When I came across my piece of paper, however, I froze. I’d written and rewritten the words on it a million times, using it to postpone what I’d always planned to do afterwards, but no matter what I did, it never sounded good enough, therefore I never got around the finale. Every once in awhile something would happen and I’d restart, the words always coming out the same.

I blinked a bit, trying to clear my head, then finished packing quickly. There was a bunch I had to do before I left tomorrow and I wasn’t postponing anything anymore, I promised myself that.

I opened the door of the cabin, looking for a daughter of Aphrodite to whom I had some explaining to do.
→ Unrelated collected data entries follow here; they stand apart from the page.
-- ==== Sys2Proof/Tests/Slice0.lean ====
section
/-! SUPPORT. Tests, each on one step or less, with the source of its expected result; and for every obligation that has
hypotheses a witness that they can be met, clause by clause. -/

namespace Sys2Proof.Tests

open Sys2Proof Sys2Proof.Machine

/-! ## Helpers -/

/-- The state an instruction leaves. -/
def after (i : Instr) (s : State) : State :=
  match exec i s with
  | .next t => t
  | .fault _ => s
  | .refused _ => s

/-- The state an input leaves. -/
def afterInput (a : Input) (s : State) : State :=
  match runInput a s with
  | .next t => t
  | .fault _ => s
  | .refused _ => s

def framed (bs : List Byte) : State := State.reset.presentFrame bs
def texted (bs : List Byte) : State := State.reset.presentText bs

/-- V-REC-1's frame of 0x60 bytes (95_test_vectors.md). -/
def sampleCav : List Byte :=
  [0x03, 0x19, 0x93, 0x40, 0x01, 0x23, 0x45, 0x67, 0x89, 0xAB, 0xCD, 0xEF, 0xCA, 0xFE, 0x00, 0x01] ++
  [0x00, 0x17, 0xAB, 0x12, 0x34, 0x56, 0x00, 0x00, 0x5F, 0x39, 0x54, 0x00, 0x72, 0x00, 0x61, 0x00] ++
  [0x63, 0x00, 0x65, 0x00, 0x00, 0x00, 0x00, 0x00, 0x00, 0x00, 0x00, 0x00, 0x00, 0x00, 0x40, 0x30] ++
  [0x46, 0x21, 0x21, 0x0D, 0x18, 0x44, 0x68, 0x42, 0x14, 0x46, 0x34, 0x26, 0x12, 0x81, 0x68, 0x17] ++
  [0x00, 0x0D, 0x29, 0x00, 0x52, 0x01, 0xA0, 0x88, 0x41, 0x00, 0x42, 0x00, 0x00, 0x00, 0x00, 0x00] ++
  [0x00, 0x00, 0x00, 0x00, 0x00, 0x00, 0x00, 0x00, 0x00, 0x00, 0x00, 0x00, 0x00, 0x00, 0xD8, 0x35]

/-- A presented length alone. -/
def ofLength (n : BitVec 16) : State := { State.reset with flen := n }

/-! ## WellFormed: an ill-formed term for each check, refused -/

theorem test_wellFormed_refuses_width_0 : (Instr.bfExt .w8 0 0).wellFormed = false := by decide
theorem test_wellFormed_refuses_past_the_word : (Instr.bfExt .w8 4 5).wellFormed = false := by decide
theorem test_wellFormed_refuses_pack_width_0 : (Instr.bfPack .w16 0 0).wellFormed = false := by decide
theorem test_wellFormed_refuses_pack_past_the_word : (Instr.bfPack .w64 0 65).wellFormed = false := by decide
theorem test_wellFormed_refuses_get_past_the_array : (Instr.fldGet (.reg .aMac) 6).wellFormed = false := by decide
theorem test_wellFormed_refuses_get_index_of_a_scalar : (Instr.fldGet (.reg .aMagic) 1).wellFormed = false := by decide
theorem test_wellFormed_refuses_get_index_of_a_sub_field :
    (Instr.fldGet (.sub .optionsAllowCopy) 1).wellFormed = false := by decide
theorem test_wellFormed_refuses_set_past_the_array : (Instr.fldSet (.reg .fPad11B) 5).wellFormed = false := by decide
theorem test_wellFormed_refuses_set_index_of_a_sub_field :
    (Instr.fldSet (.sub .moleYpos) 1).wellFormed = false := by decide
theorem test_wellFormed_takes_the_boundaries :
    (Instr.bfExt .w64 63 1).wellFormed ∧ (Instr.bfPack .w64 0 64).wellFormed ∧
      (Instr.fldGet (.reg .fOpaque) 31).wellFormed ∧ (Instr.fldSet (.sub .moleYpos) 0).wellFormed := by decide

/-! ## Decoding: one word for every constructor, its fields written out from bit 31 down (30_encoding.md R81 to R87) -/

/- Format B: zeros 31:23, n 22:16, o 15:10, wsel 9:8, op 7:0. -/
theorem test_decode_bfExt : decode 0b000000000_0000101_000101_01_00000001 = .ok (.bfExt .w16 5 5) := by decide
theorem test_decode_bfPack : decode 0b000000000_0000100_111100_11_00000010 = .ok (.bfPack .w64 60 4) := by decide
/- Format M: zeros 31:19, sz 18:17, off 16:8, op 7:0. -/
theorem test_decode_ldiLe : decode 0b0000000000000_11_100011000_00001000 = .ok (.ldiLe .b8 0x118) := by decide
theorem test_decode_ldiBe : decode 0b0000000000000_01_100011001_00001001 = .ok (.ldiBe .b2 0x119) := by decide
theorem test_decode_stiLe : decode 0b0000000000000_10_000000001_00001010 = .ok (.stiLe .b4 1) := by decide
theorem test_decode_stiBe : decode 0b0000000000000_00_001011110_00001011 = .ok (.stiBe .b1 0x5E) := by decide
/- Format Z: zeros 31:8, op 7:0. -/
theorem test_decode_avaDec : decode 0b000000000000000000000000_00010000 = .ok .avaDec := by decide
theorem test_decode_avaEnc : decode 0b000000000000000000000000_00010001 = .ok .avaEnc := by decide
theorem test_decode_cavDec : decode 0b000000000000000000000000_00010010 = .ok .cavDec := by decide
theorem test_decode_cavEnc : decode 0b000000000000000000000000_00010011 = .ok .cavEnc := by decide
theorem test_decode_frdDec : decode 0b000000000000000000000000_00010100 = .ok .frdDec := by decide
theorem test_decode_frdEnc : decode 0b000000000000000000000000_00010101 = .ok .frdEnc := by decide
theorem test_decode_recZero : decode 0b000000000000000000000000_00011010 = .ok .recZero := by decide
theorem test_decode_crcVfy : decode 0b000000000000000000000000_00110001 = .ok .crcVfy := by decide
theorem test_decode_crcFix : decode 0b000000000000000000000000_00110010 = .ok .crcFix := by decide
theorem test_decode_chkDgt : decode 0b000000000000000000000000_00111000 = .ok .chkDgt := by decide
/- Format F: zeros 31:21, idx 20:16, fid 15:8, op 7:0. -/
theorem test_decode_fldGet : decode 0b00000000000_11111_00100011_00011000 = .ok (.fldGet (.reg .fOpaque) 31) := by
  decide +kernel
theorem test_decode_fldSet : decode 0b00000000000_00000_01001011_00011001 = .ok (.fldSet (.sub .detailsShirtColor) 0) := by
  decide +kernel
/- Format T: zeros 31:11, tid 10:8, op 7:0. -/
theorem test_decode_txtDec : decode 0b000000000000000000000_101_00100000 = .ok (.txtDec .fDisplayName) := by decide
theorem test_decode_txtEnc : decode 0b000000000000000000000_001_00100001 = .ok (.txtEnc .aAuthorName) := by decide
/- Format C: zeros 31:26, len 25:17, off 16:8, op 7:0. -/
theorem test_decode_crc16 : decode 0b000000_001011110_010111011_00110000 = .ok (.crc16 0xBB 0x5E) := by decide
Instead, I was met by the very son of Ares who I despised more than the god himself.

“Why’d Chiron choose you, Tristam?” The boy, much taller than I, sounded as if he genuinely expected me to answer without him giving me first an explanation of why he was standing on the front porch of cabin seemingly waiting for me.

“Why’re you here, Everett?”    

“I had a question to ask and I’m going to get my answer.” His tone was threatening, but lucky for him, I was in a pretty good mood so I didn’t snap just yet.

“Ah, well, see handsome,” I made sure my sarcasm seeped through that last word, “I don’t know why Chiron chose me. In fact, I’d have preferred if he didn’t. So maybe asking him would’ve been a better choice.”  

    “I already did.” I put my hands up. What could I tell him? I had nothing to say. “He said you were specifically requested.” I rolled my eyes, trying to get around the human monument in front of me.

    “Don’t you have someone to be making out with or beating up?” I finally squeezed past the Everett boy and began walking in the direction of Skylar’s cabin.

    “Only your best friend!” He called out behind me, making me second-guess my direction and I found myself instead walking towards the Big House. I needed to yell at someone and there was only one person I could think of who’d let me.